▶ Exercise goal
If a line in the entries below contains "into", copy it.

[Collected data]
══════════════════════════════

/-- What decides counting under the configuration in force. -/
def Die.countCtx (d : Die) : CountCtx :=
  { aonOnly := d.spring.cfg.ctl.toNat.testBit 2, aon := d.spring.aonForce, countEn := d.spring.countEn
    absent := d.ties.tapAbsent
    rillActive := (d.part.hdrs.filter fun e => decide (0x080 ≤ e.1 ∧ e.1 ≤ 0x0FF) && e.2.state == .active).map
      fun e => (e.1, true) }

/-- One increment of a counter (R10, R101, R102); a counter that saturates takes the residue of its limit (log entry 58). -/
def Counter.add (c : Counter) (n : Nat) : Counter :=
  if c.sat then c
  else if 0xFFFFFFFFFFFF ≤ c.sum + n then { c with sum := 0xFFFFFFFFFFFF, sat := true, residue := 0 }
  else { c with sum := c.sum + n, residue := (c.residue + n % 3) % 3 }

/-- Counter `i` advanced by `n` if its tap counts; a counter that saturates raises SAT on its RILL page (R121). An armed SAT
injection saturates the next counter that an increment reaches (R47; log entry 187). -/
def Die.tapAdd (d : Die) (i n : Nat) : Die :=
  if d.countCtx.counts (i / 16) then
    let c := sget {} d.spring.counters i
    let (inj, p) := if c.sat || n == 0 then (false, d.part) else d.part.takeInject (tapPage (i / 16)) 5
    let c' := c.add (if inj then 0xFFFFFFFFFFFF else n)
    let d := { d with part := p }.onSpring fun s => { s with counters := sput {} s.counters i c' }
    if c'.sat && !c.sat then d.onPart fun p => p.raise (tapPage (i / 16)) 5
      { unit := i, injected := inj, detail := leBytes 2 (i % 16) }
    else d
  else d

/-- The delta word of counter `i` in a window (R111). DESIGN CHOICE (log entry 188): missing goes before invalid, and invalid
before saturated. -/
def WinJob.delta (w : WinJob) (i : Nat) : Nat :=
  if !w.ctx.counts (i / 16) then 0x80000000
  else
    let c := sget {} w.closed i
    let o := sget {} w.opened i
    if c.invalid then 0xC0000000
    else if c.sat then 0x7FFFFFFF
    else (c.sum - o.sum) % 0x40000000

/-- The counters whose residue fails at a close, or has failed before (R102): the mismatch marks the counter invalid
and raises RESIDUE on its RILL page; `inj` lists the counters an injection reached (R47). -/
def Die.checkResidues (d : Die) (inj : List Nat) : Die :=
  d.spring.counters.foldl (fun d e =>
    let c := e.2
    if !c.invalid && decide (c.sum % 3 ≠ c.residue) then
      (d.onSpring fun s => { s with counters := sput {} s.counters e.1 { c with invalid := true } }).onPart fun p =>
        p.raise (tapPage (e.1 / 16)) 4
          { unit := e.1, injected := inj.contains e.1
            detail := leBytes 4 e.1 ++ leBytes 1 c.residue ++ leBytes 1 (c.sum % 3) }
    else d) d

/-- The counters an armed RESIDUE injection of a RILL page lands on: the lowest that counts at the close (R47, R102). -/
def Die.residueTargets (d : Die) : List Nat :=
  d.part.hdrs.filterMap fun e =>
    if decide (0x080 ≤ e.1 ∧ e.1 ≤ 0x0FF) && e.2.armed.toNat.testBit 4 then
      ((List.range 16).find? fun k => d.countCtx.counts ((e.1 - 0x080) * 16 + k)).map fun k =>
        ((e.1 - 0x080) * 16 + k) * 16
    else none

/-- Armed RESIDUE injections of RILL pages applied (R47, R102). -/
def Die.injectResidues (d : Die) : Die :=
  d.residueTargets.foldl (fun d i =>
    let c := sget {} d.spring.counters i
    { d with
      part := (d.part.takeInject (tapPage (i / 16)) 4).2
      spring := { d.spring with
        counters := sput {} d.spring.counters i { c with residue := (c.residue + 1) % 3 } } }) d

/-- The taps whose CLR is pending are zeroed at the boundary (R103), and COUNT_EN takes its written values. -/
def Die.boundaryTaps (d : Die) : Die :=
  d.part.regs.foldl (fun d e =>
    if 0x80000 ≤ e.1 ∧ e.1 < 0x100000 ∧ 0x40 ≤ e.1 % 0x1000 ∧ (e.1 % 0x1000 - 0x40) % 0xC0 = 0 then
      let t := (e.1 / 0x1000 - 0x080) * 16 + (e.1 % 0x1000 - 0x40) / 0xC0
      let d := d.onSpring fun s => { s with countEn := sput true s.countEn t (wbit e.2 2) }
      if wbit e.2 3 then
        (d.onSpring fun s =>
          { s with
            counters := (List.range 16).foldl (fun m k => sput {} m (t * 16 + k) {}) s.counters
            latched := (List.range 16).foldl (fun m k => sput {} m (t * 16 + k) {}) s.latched }).onPart fun p =>
              p.setBit e.1 3 false
      else d
    else d) d

/-! ### Health points -/

/-- Health-point inputs presented: each named point takes its value and validity (R418). -/
def Die.hpPresent (d : Die) (vals : List (Nat × W16 × Bool)) : Die :=
  d.onPart fun p => { p with hpIn := vals.foldl (fun m v => sput {} m v.1 ⟨v.2.1, v.2.2⟩) p.hpIn }

/-- One sample of a point reduced by its kind (R105): maximum, minimum, sum for the mean, or last. -/
def HpRun.add (r : HpRun) (pt : Nat) (v : W16) : HpRun :=
  { count := r.count + 1, sum := r.sum + v.toNat
    best :=
      if r.count = 0 then v
      else if pt < 128 then (if r.best.toInt < v.toInt then v else r.best)
      else if pt < 256 then (if v.toNat < r.best.toNat then v else r.best)
      else v }

/-- Every valid input sampled into the window's running reduction (R105). -/
def Die.hpSample (d : Die) : Die :=
  d.onSpring fun s =>
    { s with hpRun := d.part.hpIn.foldl (fun m e =>
        if e.2.valid && decide (e.1 < 448) then sput {} m e.1 ((sget {} m e.1).add e.1 e.2.val) else m) s.hpRun }

/-- The missing value of a health point (R105). -/
def hpMissing (pt : Nat) : W16 :=
  if pt < 128 then 0x8000 else if pt < 256 then 0 else if pt < 448 then 0xFFFF else if pt < 480 then 0 else 0x8000

/-- The window value of a health point (R105); points 448–511 are the monitors' periods and drifts (R94). -/
def Die.hpValue (d : Die) (pt : Nat) : W16 :=
  if pt < 448 then
    let r := sget {} d.spring.hpRun pt
    if r.count = 0 then hpMissing pt
    else if 256 ≤ pt ∧ pt < 320 then BitVec.ofNat 16 (r.sum / r.count) else r.best
  else if d.part.active 2 && d.part.bit 0x2040 0 then
    (if pt < 480 then BitVec.ofNat 16 (d.part.fld (0x2080 + 4 * (pt - 448)) 0 16)
     else BitVec.ofNat 16 (d.part.fld (0x2080 + 4 * (pt - 480)) 16 16))
  else hpMissing pt

/-! ### Records -/

/-- FLAGS bits 0 and 1 of a die's records (R51). -/
def flagBits (provisional unsynced : Bool) : Nat := (if provisional then 1 else 0) + (if unsynced then 2 else 0)

/-- The header of a window, raw, snapshot or trace record (R113): `len` counts the whole record. -/
def recHeader (gdid typ flags len index start lenNs part nsect lost : Nat) : List Byte :=
  leBytes 4 gdid ++ leBytes 1 typ ++ leBytes 1 flags ++ leBytes 2 len ++ leBytes 8 index ++ leBytes 8 start ++
    leBytes 4 lenNs ++ leBytes 2 part ++ leBytes 1 nsect ++ leBytes 1 lost

/-- A section with its 8-byte header (R113). -/
def section_ (typ : Nat) (late : Bool) (count sel : Nat) (body : List Byte) : List Byte :=
  leBytes 1 typ ++ leBytes 1 (if late then 1 else 0) ++ leBytes 2 count ++ leBytes 2 (body.length + 8) ++
    leBytes 2 sel ++ body

/-- A record of one header and its sections, closed by its CRC (R113). -/
def buildRecord (gdid typ flags index start lenNs part lost : Nat) (sects : List (List Byte)) : List Byte :=
  let body := sects.flatten
  withCrc (recHeader gdid typ flags (body.length + 36) index start lenNs part sects.length lost ++ body)

/-- The flags of a window's own records (R113). DESIGN CHOICE (log entry 188): the raw records of a window carry RESUMED with
its window record. -/
def WinJob.flags (w : WinJob) : Nat :=
  flagBits w.provisional w.unsynced + (if w.lateMask % 8 ≠ 0 then 4 else 0) + (if w.injected then 8 else 0) +
    (if w.short then 32 else 0) + (if w.resumed then 64 else 0)

/-- A raw record of `n` delta words of the counters `ix` from position `sel` (R114, R115). -/
def WinJob.rawRecord (w : WinJob) (sel : Nat) (ix : List Nat) : Rec :=
  { kind := .raw, tag := w.index
    bytes := buildRecord w.gdid 0x05 w.flags w.index w.start w.len w.partition 0
      [section_ 0x10 false ix.length sel ((ix.map fun i => leBytes 4 (w.delta i)).flatten)] }

/-- A raw record offered; one that Sluice cannot take at once is discarded and counted (R116). -/
def Die.offerRaw (d : Die) (w : WinJob) (sel : Nat) (ix : List Nat) : Die :=
  match d.offer (w.rawRecord sel ix) with
  | some d => d
  | none => d.onPart fun p => (p.inc 0x40074).raise 0x40 20
      { detail := leBytes 8 w.index ++ leBytes 1 (sel / 4096) }

/-- The raw records of a window (R115): none, the first RAW_COUNT entries of the selection table, or all counters in
eight records. -/
def Die.rawRecords (d : Die) (w : WinJob) : Die :=
  match w.cfg.ctl.toNat / 256 % 4 with
  | 1 => d.offerRaw w 0 ((List.range (w.cfg.rawCount.toNat % 8192)).map fun e => sget 0 d.spring.rawSel e % 32768)
  | 2 => (List.range 8).foldl (fun d k => d.offerRaw w (4096 * k) ((List.range 4096).map (4096 * k + ·))) d
  | _ => d

/-- HELD and its high-water mark after a change of the retention store (R117, R118). -/
def Die.noteHeld (d : Die) : Die :=
  let n := d.spring.retention.length
  d.onPart fun p => (p.setFld 0x40064 0 9 n).setFld 0x40064 16 9 (max n (p.fld 0x40064 16 9))

/-- STEP_HELD after a change of the step store (R109). -/
def Die.noteStepHeld (d : Die) : Die :=
  d.onPart fun p => p.setFld 0x4006C 0 11 d.spring.stepStore.length

/-- LOST of a window record advanced by one, saturating at 255 (R117). -/
def bumpLost (bs : List Byte) : List Byte :=
  withCrc ((bs.set 0x1F (if bs.getD 0x1F 0 = 255 then 255 else bs.getD 0x1F 0 + 1)).take (bs.length - 4))

/-- The `k`-th retained record discarded (R117, R459): it is counted, and the record after it takes one into its LOST field.
DESIGN CHOICE (log entry 189): by R117's words that adds 1, whatever LOST the discarded record itself carried. -/
def Die.dropRetained (d : Die) (k : Nat) : Die :=
  match (d.spring.retention[k]? : Option Rec) with
  | none => d
  | some old =>
    let st := d.spring.retention.eraseIdx k
    let st := match (st[k]? : Option Rec) with
      | none => st
      | some r => st.set k { r with bytes := bumpLost r.bytes }
    ((d.onSpring fun s => { s with retention := st }).noteHeld).onPart fun p =>
      (p.inc 0x40068).raise 0x40 16 { detail := leBytes 8 old.tag }

/-- A window record kept in the retention store (R117): the 257th displaces the oldest. -/
def Die.retain (d : Die) (rc : Rec) : Die :=
  let st := d.spring.retention ++ [rc]
  let d := d.onSpring fun s => { s with retention := st }
  if st.length ≤ 256 then d.noteHeld else d.dropRetained 0

/-- A window record handed to Sluice, or kept in order behind the records already retained (R117). -/
def Die.deliverWindow (d : Die) (rc : Rec) : Die :=
  let d := d.onPart fun p => p.event 0x40
  if d.spring.retention.isEmpty then
    match d.offer rc with
    | some d => d
    | none => d.retain rc
  else d.retain rc

/-- Retained records sent oldest first, marked HELD, while Sluice accepts (R117). `es` are the check results of their reads
from the SEC-DED store, memory 3 of the page; which words a record takes is open, so CE and UE name a free one (log entry
190). A record with an uncorrectable word is discarded (R459). -/
def Die.sendRetained : Nat → List Ecc → Die → Die
  | 0, _, d => d
  | f + 1, es, d =>
    match d.spring.retention with
    | [] => d
    | r :: rs =>
      let held := { r with bytes := patchFlags r.bytes 0x80 }
      if (d.offer held).isNone then d
      else
        let w := (Config.free32 d.part.fresh).toNat % 98304
        let (e, p) := { d.part with fresh := d.part.fresh + 1 }.eccRead 0x40 w 3 (es.headD .ok) 0
        let d := { d with part := p }
        if e = .ue then Die.sendRetained f es.tail (d.dropRetained 0)
        else match d.offer held with
        | none => d
        | some d => Die.sendRetained f es.tail (d.onSpring fun s => { s with retention := rs }).noteHeld

/-- A step record handed to Sluice: its SPRING stage ends here (R108), and a late one carries LATE (R89). -/
def Die.handStep (d : Die) (rc : Rec) : Option Die :=
  match d.offer rc with
  | none => none
  | some _ =>
    let (late, p) := d.part.stageDone 0x40 1 0
    let rc := if late then { rc with bytes := patchFlags rc.bytes 4 } else rc
    let d := { d with part := p }
    let d := if late then d.onSpring fun s => { s with stepLate := true } else d
    d.offer rc

/-- A step record offered, or kept in the step store of 1,024 records, whose oldest is discarded when full (R109). -/
def Die.deliverStep (d : Die) (rc : Rec) : Die :=
  match (if d.spring.stepStore.isEmpty then d.handStep rc else none) with
  | some d => d
  | none =>
    let st := d.spring.stepStore ++ [rc]
    if st.length ≤ 1024 then (d.onSpring fun s => { s with stepStore := st }).noteStepHeld
    else match st with
    | [] => d
    | old :: rest =>
      ((d.onSpring fun s => { s with stepStore := rest }).noteStepHeld).onPart fun p =>
        ((p.stageDrop 0x40 1 0).inc 0x40070).raise 0x40 17 { detail := leBytes 4 old.tag }

/-- Stored step records sent oldest first, marked HELD, while Sluice accepts (R109). -/
def Die.sendStored : Nat → Die → Die
  | 0, d => d
  | f + 1, d =>
    match d.spring.stepStore with
    | [] => d
    | r :: rs =>
      match d.handStep { r with bytes := patchFlags r.bytes 0x80 } with
      | none => d
      | some d => Die.sendStored f (d.onSpring fun s => { s with stepStore := rs }).noteStepHeld

/-! ### Closing and opening windows -/

/-- SPRING configuration as the registers hold it (R112). -/
def Part.springCfg (p : Part) : SpringCfg :=
  { ctl := p.rd 0x40040, selGen := p.rd 0x4004C, rawCount := p.rd 0x40050
    hpSel := (List.range 16).map fun w => p.rd (0x40080 + 4 * w) }

/-- Spring's close of the open window at the present instant (R110): latch, residue check, the window handed on, raw
records. `len` is the LEN_NS of R70. Nothing is closed unless the page is ACTIVE (R118). RESUMED stays due until a window
record carries it. -/
def Die.closeWindow (d : Die) (len : Nat) (short : Bool) : Die :=
  let w := d.spring.window
  let d := if d.spring.hpAt = some d.now then d else d.hpSample
  let inj := if d.part.active 0x40 then d.residueTargets else []
  let d := if d.part.active 0x40 then d.injectResidues.checkResidues inj else d
  let ctx := d.countCtx
  let job : WinJob :=
    { index := w.index, start := w.start, close := d.now, len := len, short := short
      unsynced := d.part.disc.unsynced, provisional := d.part.provisional, gdid := d.part.gdid
      partition := d.part.fld 0x3048 0 16, cfg := d.spring.cfg, resumed := d.spring.resumed
      opened := d.spring.latched, closed := d.spring.counters, ctx := ctx
      health := (List.range 512).map fun i => (i, d.hpValue i)
      steps := d.spring.steps, lastStep := d.part.num 0x40054
      lastStepOff := d.spring.stepOff
      lateMask := if d.spring.stepLate then 8 else 0
      injected := !inj.isEmpty, heldAt := d.spring.retention.length, lostAt := d.part.num 0x40068
      record := d.spring.cfg.ctl.toNat.testBit 0 }
  let d := if d.part.active 0x40 then
      let d := d.onSpring fun s => { s with closing := s.closing ++ [job], resumed := s.resumed && !job.record }
      let d := d.onPart fun p => p.stageStart 0x40 0 0 0 p.now
      d.rawRecords job
    else d
  let d := d.onPart fun p => p.hdrs.foldl (fun p e =>
    if decide (0x080 ≤ e.1 ∧ e.1 ≤ 0x0FF) && e.2.state == .active then p.event e.1 else p) p
  d.onSpring fun s => { s with latched := s.counters, hpRun := [], hpAt := none, steps := 0, stepOff := 0xFFFFFFFF, stepLate := false }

══════════════════════════════

▶ Exercise solution
/-- Every valid input sampled into the window's running reduction (R105). -/
/-- The `k`-th retained record discarded (R117, R459): it is counted, and the record after it takes one into its LOST field.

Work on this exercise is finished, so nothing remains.